Records contained in a dataset:
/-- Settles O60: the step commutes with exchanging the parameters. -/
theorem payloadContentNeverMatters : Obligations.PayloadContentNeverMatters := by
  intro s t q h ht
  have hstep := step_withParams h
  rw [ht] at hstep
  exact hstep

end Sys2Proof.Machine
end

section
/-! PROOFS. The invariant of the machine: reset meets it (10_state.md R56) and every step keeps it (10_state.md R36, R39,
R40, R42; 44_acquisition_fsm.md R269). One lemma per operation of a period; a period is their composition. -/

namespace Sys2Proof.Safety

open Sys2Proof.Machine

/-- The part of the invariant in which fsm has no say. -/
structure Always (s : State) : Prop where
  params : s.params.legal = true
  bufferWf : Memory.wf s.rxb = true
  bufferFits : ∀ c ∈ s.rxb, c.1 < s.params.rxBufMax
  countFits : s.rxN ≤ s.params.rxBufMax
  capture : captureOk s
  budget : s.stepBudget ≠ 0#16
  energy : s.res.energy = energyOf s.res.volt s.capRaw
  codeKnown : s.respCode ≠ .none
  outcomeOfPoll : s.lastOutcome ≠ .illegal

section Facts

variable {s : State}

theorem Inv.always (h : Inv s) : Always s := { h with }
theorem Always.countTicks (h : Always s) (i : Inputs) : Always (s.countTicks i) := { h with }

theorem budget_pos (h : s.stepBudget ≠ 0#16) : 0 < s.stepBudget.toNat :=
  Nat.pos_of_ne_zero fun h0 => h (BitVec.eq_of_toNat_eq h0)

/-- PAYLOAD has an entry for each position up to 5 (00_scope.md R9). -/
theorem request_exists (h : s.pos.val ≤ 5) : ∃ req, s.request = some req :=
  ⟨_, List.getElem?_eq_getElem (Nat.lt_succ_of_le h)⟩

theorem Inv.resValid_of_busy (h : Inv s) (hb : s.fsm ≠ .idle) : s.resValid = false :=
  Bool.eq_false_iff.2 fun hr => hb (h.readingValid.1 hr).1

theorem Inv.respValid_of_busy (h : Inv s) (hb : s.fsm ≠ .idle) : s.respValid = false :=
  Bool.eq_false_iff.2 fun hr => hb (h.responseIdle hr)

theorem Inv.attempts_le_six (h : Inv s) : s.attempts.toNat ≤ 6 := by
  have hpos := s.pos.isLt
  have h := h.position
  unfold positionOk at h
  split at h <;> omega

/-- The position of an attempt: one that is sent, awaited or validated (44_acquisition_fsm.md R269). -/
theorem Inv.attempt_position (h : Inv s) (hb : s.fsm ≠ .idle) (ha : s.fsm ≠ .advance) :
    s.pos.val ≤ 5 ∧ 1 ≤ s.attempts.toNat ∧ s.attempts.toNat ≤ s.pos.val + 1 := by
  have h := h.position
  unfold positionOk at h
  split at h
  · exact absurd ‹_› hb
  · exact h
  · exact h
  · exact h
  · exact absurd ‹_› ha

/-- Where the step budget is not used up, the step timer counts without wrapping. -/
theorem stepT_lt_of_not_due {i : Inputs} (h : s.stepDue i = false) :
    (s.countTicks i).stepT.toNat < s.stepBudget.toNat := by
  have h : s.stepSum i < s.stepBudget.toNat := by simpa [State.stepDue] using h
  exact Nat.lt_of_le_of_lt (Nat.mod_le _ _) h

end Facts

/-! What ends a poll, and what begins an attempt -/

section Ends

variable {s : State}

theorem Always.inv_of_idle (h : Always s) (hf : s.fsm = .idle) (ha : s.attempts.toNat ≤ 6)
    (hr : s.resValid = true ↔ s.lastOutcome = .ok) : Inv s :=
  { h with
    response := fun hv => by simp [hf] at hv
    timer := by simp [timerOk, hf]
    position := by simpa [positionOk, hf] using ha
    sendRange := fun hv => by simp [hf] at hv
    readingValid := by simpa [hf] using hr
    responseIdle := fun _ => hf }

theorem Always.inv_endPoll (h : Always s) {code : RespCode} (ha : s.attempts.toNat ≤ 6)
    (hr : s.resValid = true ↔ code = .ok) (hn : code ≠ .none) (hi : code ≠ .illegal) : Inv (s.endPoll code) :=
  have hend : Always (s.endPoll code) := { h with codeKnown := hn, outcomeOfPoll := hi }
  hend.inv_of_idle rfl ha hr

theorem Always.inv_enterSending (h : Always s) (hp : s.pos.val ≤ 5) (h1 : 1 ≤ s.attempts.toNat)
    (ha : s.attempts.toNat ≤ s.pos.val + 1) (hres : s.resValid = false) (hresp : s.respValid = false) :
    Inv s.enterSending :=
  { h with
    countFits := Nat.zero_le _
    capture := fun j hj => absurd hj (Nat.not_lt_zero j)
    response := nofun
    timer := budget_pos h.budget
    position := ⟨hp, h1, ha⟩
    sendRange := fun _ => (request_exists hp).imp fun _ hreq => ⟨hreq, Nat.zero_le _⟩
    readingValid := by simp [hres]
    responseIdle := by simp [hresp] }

---

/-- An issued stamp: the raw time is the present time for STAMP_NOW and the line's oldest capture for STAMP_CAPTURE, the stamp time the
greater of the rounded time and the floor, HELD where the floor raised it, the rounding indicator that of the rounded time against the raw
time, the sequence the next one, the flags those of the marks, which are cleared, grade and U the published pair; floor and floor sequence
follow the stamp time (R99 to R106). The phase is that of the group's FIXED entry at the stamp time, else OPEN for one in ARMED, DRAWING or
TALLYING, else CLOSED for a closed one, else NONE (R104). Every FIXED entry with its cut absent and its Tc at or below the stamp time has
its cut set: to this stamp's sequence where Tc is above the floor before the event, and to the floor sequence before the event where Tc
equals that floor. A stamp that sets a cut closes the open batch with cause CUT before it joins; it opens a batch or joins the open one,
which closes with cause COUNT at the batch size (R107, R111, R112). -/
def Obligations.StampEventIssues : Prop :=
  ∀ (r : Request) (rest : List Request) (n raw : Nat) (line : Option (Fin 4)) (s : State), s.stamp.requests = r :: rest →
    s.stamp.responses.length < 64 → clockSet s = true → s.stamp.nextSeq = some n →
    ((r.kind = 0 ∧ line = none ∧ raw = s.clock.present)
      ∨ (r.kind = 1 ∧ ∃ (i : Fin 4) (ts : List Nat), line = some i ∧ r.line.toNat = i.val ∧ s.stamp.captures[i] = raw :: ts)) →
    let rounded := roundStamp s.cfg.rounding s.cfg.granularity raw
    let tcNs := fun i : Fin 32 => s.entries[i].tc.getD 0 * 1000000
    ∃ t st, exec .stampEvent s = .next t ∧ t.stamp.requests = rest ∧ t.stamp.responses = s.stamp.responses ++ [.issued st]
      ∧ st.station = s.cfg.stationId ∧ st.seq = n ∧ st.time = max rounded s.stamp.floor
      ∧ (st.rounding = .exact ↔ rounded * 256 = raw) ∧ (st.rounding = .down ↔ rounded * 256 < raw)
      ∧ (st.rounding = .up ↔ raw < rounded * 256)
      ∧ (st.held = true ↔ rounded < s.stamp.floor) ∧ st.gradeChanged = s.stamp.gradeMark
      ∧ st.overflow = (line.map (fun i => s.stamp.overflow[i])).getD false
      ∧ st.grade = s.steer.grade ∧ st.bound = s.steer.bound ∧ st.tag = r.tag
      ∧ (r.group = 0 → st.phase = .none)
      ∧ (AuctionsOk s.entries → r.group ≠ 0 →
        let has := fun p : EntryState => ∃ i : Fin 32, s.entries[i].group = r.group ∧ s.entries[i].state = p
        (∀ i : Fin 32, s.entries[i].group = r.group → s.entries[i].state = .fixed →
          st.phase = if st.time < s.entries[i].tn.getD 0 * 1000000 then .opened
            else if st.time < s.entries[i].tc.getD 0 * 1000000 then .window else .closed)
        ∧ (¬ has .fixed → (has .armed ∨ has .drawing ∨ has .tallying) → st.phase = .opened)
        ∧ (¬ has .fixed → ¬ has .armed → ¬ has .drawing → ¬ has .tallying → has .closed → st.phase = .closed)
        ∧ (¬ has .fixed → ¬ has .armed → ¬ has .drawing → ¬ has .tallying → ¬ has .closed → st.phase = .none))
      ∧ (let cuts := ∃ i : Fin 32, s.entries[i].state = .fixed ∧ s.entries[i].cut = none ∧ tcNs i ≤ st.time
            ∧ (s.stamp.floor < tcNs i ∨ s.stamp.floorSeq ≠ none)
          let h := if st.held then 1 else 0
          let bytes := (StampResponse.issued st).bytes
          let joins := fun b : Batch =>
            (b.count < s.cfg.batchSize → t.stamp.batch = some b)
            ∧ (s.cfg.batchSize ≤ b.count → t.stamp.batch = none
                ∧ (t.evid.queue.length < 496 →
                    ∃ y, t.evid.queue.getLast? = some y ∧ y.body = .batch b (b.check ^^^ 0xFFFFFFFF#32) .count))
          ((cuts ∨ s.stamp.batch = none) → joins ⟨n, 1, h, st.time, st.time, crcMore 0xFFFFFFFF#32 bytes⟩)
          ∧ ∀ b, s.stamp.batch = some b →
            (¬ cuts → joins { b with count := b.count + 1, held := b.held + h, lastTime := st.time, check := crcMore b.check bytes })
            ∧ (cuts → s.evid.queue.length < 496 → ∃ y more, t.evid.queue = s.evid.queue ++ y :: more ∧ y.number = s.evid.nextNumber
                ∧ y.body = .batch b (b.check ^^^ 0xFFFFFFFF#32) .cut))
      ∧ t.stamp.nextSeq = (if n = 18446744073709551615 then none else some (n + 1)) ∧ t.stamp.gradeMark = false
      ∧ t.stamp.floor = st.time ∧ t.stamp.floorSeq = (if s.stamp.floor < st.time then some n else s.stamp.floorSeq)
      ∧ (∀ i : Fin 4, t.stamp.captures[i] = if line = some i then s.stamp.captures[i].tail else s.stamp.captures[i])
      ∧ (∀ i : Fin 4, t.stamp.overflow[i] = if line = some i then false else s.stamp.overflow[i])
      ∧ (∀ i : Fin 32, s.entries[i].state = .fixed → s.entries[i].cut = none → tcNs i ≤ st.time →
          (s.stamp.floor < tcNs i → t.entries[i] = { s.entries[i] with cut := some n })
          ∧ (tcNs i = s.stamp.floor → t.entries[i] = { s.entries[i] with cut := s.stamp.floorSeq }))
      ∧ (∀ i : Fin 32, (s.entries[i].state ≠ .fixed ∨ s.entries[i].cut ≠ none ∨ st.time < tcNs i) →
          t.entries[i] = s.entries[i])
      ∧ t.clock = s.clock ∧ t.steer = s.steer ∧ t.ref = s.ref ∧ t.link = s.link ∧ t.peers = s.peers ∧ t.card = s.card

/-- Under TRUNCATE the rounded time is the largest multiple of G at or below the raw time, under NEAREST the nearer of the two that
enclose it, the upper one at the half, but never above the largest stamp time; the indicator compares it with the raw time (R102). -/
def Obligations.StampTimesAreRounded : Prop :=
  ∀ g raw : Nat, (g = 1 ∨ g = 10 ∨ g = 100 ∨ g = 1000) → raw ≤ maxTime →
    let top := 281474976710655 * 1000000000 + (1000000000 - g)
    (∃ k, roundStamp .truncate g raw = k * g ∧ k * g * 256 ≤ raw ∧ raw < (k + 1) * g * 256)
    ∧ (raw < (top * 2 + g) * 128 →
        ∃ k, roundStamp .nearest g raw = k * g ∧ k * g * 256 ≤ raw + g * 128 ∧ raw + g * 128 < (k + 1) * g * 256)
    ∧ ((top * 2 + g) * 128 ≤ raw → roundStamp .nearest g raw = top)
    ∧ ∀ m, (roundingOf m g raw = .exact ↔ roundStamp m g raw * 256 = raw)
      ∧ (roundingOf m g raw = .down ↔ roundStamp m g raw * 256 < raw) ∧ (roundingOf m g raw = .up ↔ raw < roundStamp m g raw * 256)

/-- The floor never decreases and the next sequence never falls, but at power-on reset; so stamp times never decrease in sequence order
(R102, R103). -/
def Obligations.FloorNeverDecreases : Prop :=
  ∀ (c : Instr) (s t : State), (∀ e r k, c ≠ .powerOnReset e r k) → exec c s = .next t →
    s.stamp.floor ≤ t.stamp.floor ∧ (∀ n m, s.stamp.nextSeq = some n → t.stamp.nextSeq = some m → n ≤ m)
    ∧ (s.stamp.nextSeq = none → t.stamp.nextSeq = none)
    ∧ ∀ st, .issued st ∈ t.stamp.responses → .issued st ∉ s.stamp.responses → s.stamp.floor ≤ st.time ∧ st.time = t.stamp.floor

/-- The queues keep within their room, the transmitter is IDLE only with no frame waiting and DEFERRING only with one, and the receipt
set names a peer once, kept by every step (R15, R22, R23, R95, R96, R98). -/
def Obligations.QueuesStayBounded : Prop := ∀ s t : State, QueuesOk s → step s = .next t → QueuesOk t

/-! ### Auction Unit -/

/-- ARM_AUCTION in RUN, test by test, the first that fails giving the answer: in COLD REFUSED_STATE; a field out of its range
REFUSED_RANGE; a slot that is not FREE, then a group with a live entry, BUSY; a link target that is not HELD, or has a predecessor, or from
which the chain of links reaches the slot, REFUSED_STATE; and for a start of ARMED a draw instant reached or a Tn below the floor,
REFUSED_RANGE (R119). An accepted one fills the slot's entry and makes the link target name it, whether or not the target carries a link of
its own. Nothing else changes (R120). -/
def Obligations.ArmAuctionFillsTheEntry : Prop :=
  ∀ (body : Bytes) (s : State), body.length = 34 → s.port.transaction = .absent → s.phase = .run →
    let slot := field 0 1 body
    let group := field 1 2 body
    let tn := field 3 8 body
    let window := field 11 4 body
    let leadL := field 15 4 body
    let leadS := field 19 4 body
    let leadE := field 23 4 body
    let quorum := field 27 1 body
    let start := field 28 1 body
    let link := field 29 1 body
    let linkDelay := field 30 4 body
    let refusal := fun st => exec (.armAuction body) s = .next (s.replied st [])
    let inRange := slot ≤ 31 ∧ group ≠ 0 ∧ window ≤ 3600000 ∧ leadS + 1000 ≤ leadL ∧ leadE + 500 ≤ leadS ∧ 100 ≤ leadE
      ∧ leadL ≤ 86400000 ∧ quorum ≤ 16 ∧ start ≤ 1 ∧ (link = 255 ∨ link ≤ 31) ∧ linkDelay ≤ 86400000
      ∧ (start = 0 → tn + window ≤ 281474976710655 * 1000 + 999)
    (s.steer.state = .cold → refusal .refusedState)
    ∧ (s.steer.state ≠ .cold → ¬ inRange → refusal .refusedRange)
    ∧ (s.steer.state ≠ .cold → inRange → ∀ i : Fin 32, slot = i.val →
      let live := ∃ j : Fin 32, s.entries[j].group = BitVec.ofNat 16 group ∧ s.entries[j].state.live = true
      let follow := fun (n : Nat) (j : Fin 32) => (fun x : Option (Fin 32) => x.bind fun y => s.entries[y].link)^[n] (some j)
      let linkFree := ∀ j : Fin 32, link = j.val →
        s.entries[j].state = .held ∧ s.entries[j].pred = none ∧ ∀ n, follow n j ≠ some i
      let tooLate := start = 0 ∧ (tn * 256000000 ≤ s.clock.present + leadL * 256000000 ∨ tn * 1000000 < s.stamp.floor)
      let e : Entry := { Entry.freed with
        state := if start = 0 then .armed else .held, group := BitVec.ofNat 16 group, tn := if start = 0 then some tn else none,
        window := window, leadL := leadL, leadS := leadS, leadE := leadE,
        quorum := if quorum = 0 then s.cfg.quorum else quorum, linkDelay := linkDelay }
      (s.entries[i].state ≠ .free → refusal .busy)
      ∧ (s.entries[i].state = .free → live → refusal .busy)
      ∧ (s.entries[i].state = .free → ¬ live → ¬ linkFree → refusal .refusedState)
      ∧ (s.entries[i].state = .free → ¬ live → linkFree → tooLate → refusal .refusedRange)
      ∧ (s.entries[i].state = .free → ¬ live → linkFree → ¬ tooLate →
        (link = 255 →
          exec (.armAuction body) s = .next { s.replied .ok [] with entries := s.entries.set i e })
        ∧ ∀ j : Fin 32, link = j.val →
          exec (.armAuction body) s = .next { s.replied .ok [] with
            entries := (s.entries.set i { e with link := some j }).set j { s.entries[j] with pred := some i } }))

Directions for this task =>
Output only an exact transcription of the lines above from the one with "g raw * 256)" up to and including the one with "c s = .next t →".

Final answer =>
      ∧ (roundingOf m g raw = .down ↔ roundStamp m g raw * 256 < raw) ∧ (roundingOf m g raw = .up ↔ raw < roundStamp m g raw * 256)

/-- The floor never decreases and the next sequence never falls, but at power-on reset; so stamp times never decrease in sequence order
(R102, R103). -/
def Obligations.FloorNeverDecreases : Prop :=
  ∀ (c : Instr) (s t : State), (∀ e r k, c ≠ .powerOnReset e r k) → exec c s = .next t →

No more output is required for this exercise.